For those as uninitiated in the Reichs books as I was, Tempe Brennan is an American forensic anthropologist who splits her working days between North Carolina and Montreal, where she works for the province of Quebec to identify bodies, bones, causes of death, and those responsible for the murders she helps investigate. Along the way she has had a romance with Canadian Detective Andrew Ryan although, by this tenth book, that relationship has largely been replaced by the professional one they need to maintain as they continue to work cases together. Tempe also has an eccentric sister, Harry, whom she loves dearly but prefers to take in small doses (I agree with her).

Not long after receiving a skeleton from New Brunswick, Tempe manages to convince herself that the bones may very well belong to a childhood friend of hers, Evangeline Landry, a young girl who, with no explanation, was suddenly whisked back to Canada and out of Tempe’s life when the two were teenagers. At the same time that she is trying to unlock the skeleton’s secrets, Tempe is working with Ryan and others to identify the killers of several young women who have been abducted over a period of years.

Tempe’s desire to learn what happened to her long lost friend turns her investigation into something personal and, when she and Harry decide to visit Evangeline’s sister, they attract enough attention to place their own lives in danger.
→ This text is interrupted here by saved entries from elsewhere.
-- ==== Sys2Proof/Machine/Arith.lean ====
section
/-!
DEFINITION. Machine/Arith.lean: the rows of chapter 06 with RING_QUERY_RECEIVE: the Xlorold instructions, and the commands of the tensor
engines, the sampler and the vector unit.
-/
namespace Sys2Proof.Machine

/-! ### Xlorold instructions (R198 to R203) -/

/-- The Xlorold instructions. -/
inductive Xop where
  | push | poll | wait | fence | cvSet | cvClr | cvWait | cvRead
  deriving DecidableEq, Repr

/-- Register fields of an R-type word. -/
def xRd (w : Word) : Nat := bits w.toNat 11 7
def xRs1 (w : Word) : Nat := bits w.toNat 19 15
def xRs2 (w : Word) : Nat := bits w.toNat 24 20

/-- The instruction of a word under custom-0 (R198); none for what is illegal. -/
def xDecode (w : Word) : Option Xop :=
  let n := w.toNat
  if bits n 6 0 ≠ 0x0B then none
  else
    match bits n 31 25, bits n 14 12 with
    | 0, 0 => some .push
    | 0, 1 => if xRs2 w = 0 then some .poll else none
    | 0, 2 => if xRs2 w = 0 then some .wait else none
    | 0, 3 => if xRs2 w = 0 ∧ xRs1 w = 0 ∧ xRd w = 0 then some .fence else none
    | 1, 0 => if xRs2 w = 0 ∧ xRd w = 0 then some .cvSet else none
    | 1, 1 => if xRd w = 0 then some .cvClr else none
    | 1, 2 => some .cvWait
    | 1, 3 => if xRs2 w = 0 then some .cvRead else none
    | _, _ => none

/-- The thread's state as it comes to an instruction: its pc and the values of rs1 and rs2. -/
def Thread.atInstr (t : Thread) (w : Word) (pc v1 v2 : BitVec 64) : Thread := { (t.setX (xRs1 w) v1).setX (xRs2 w) v2 with pc := pc }

/-- The instruction retires with a result. -/
def Thread.retire (t : Thread) (rd : Nat) (v : BitVec 64) : Thread := { t.setX rd v with state := .running, pc := t.pc + 4 }

/-- What stops a thread's access (R196, R271, R279, R283): it waits for a fault that can be served, and stalls at the instruction where the core's table is
full; the rest traps with the cause given. -/
def State.threadStop (s : State) (k p cause addr : Nat) : Stop → State
  | .poison _ => s.trap (k / 64) (k % 64) cause (s.thread k).pc (BitVec.ofNat 64 addr)
  | .xlat acc va x =>
    match x with
    | .bad kd stage ipa =>
      if kd.parks ∧ 256 ≤ s.coreParked (k / 64) then s
      else
      let o := s.openFault { kind := kd, access := acc, source := BitVec.ofNat 12 (k / 64), part := ⟨p % 16, Nat.mod_lt _ (by decide)⟩,
                             stage := stage, va := va, ipa := ipa, satchel := 0, posted := s.stk.time, unit := .thread (k / 64) (k % 64),
                             recorded := none }
      (match o.2 with
      | some _ => o.1.modThread k fun t => { t with state := .waitAccess }
      | none => o.1.trap (k / 64) (k % 64) cause (s.thread k).pc (BitVec.ofNat 64 va))
    | .deny beyond => (s.denied (k / 64) va beyond).trap (k / 64) (k % 64) cause (s.thread k).pc (BitVec.ofNat 64 va)
    | .pa _ => s

/-- A thread's own load or store (R194, R196, R197): an address above 56 bits, or a range that crosses a 4 KiB boundary, is an access fault; the rest
is translated. The harness window's accesses are rows of their own (R405). -/
def State.threadAccess (s : State) (k p cause va n : Nat) (acc : Access) (f : State → List (Nat × Nat) → State) : State :=
  if 2 ^ 56 ≤ va ∨ va / 4096 ≠ (va + n - 1) / 4096 then s.trap (k / 64) (k % 64) cause (s.thread k).pc (BitVec.ofNat 64 va)
  else
    match s.xlateRange p .thread acc va n with
    | (s1, .error e) => s1.threadStop k p cause va (.xlat acc e.1 e.2)
    | (s1, .ok l) =>
      if l.any fun q => match s1.memory.target q.1 with | .window _ _ => true | _ => false then s1
      else if acc = .read ∧ s1.partsPoisoned l = true then s1.threadStop k p cause va (.poison 0)
      else f s1 l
For American readers, the fact that Bones to Ashes is set in Canada is both strength and weakness. On the one hand, Reichs portrays life in a part of Canada that few readers will have been much exposed to beforehand and her Acadian settings, characters and atmosphere are intriguing. On the other, the multitude of dead bodies and missing girls all have unusual French names, making it difficult to keep their individual stories clear from chapter to chapter. This inherent confusion makes it difficult for the reader to get emotionally involved in what has happened to any of these young women and they become almost indistinguishable from one another in the reader’s mind, something not helped by the sparse prose that Reichs often uses.

But Reichs does something that many series writers do not do for their main characters; she takes time to delve into their past histories so that new readers have at least a basic understanding of the characters and how they got to be the people they are. And, of course, the forensic science on display is probably the book’s strong suit since Kathy Reichs is herself a one of the better known forensic anthropologists in the world.

Bones to Ashes is an interesting book, especially for those drawn to the series because of the science that it features, but it is not an especially strong novel, suffering from a poor juggling of its multiple plotlines and its failure to make the crime victims into real and sympathetic characters. I am not sure that I want to read book eleven in the series, but I am curious enough now to go back and read the first one because I suspect it is better than Bone to Ashes.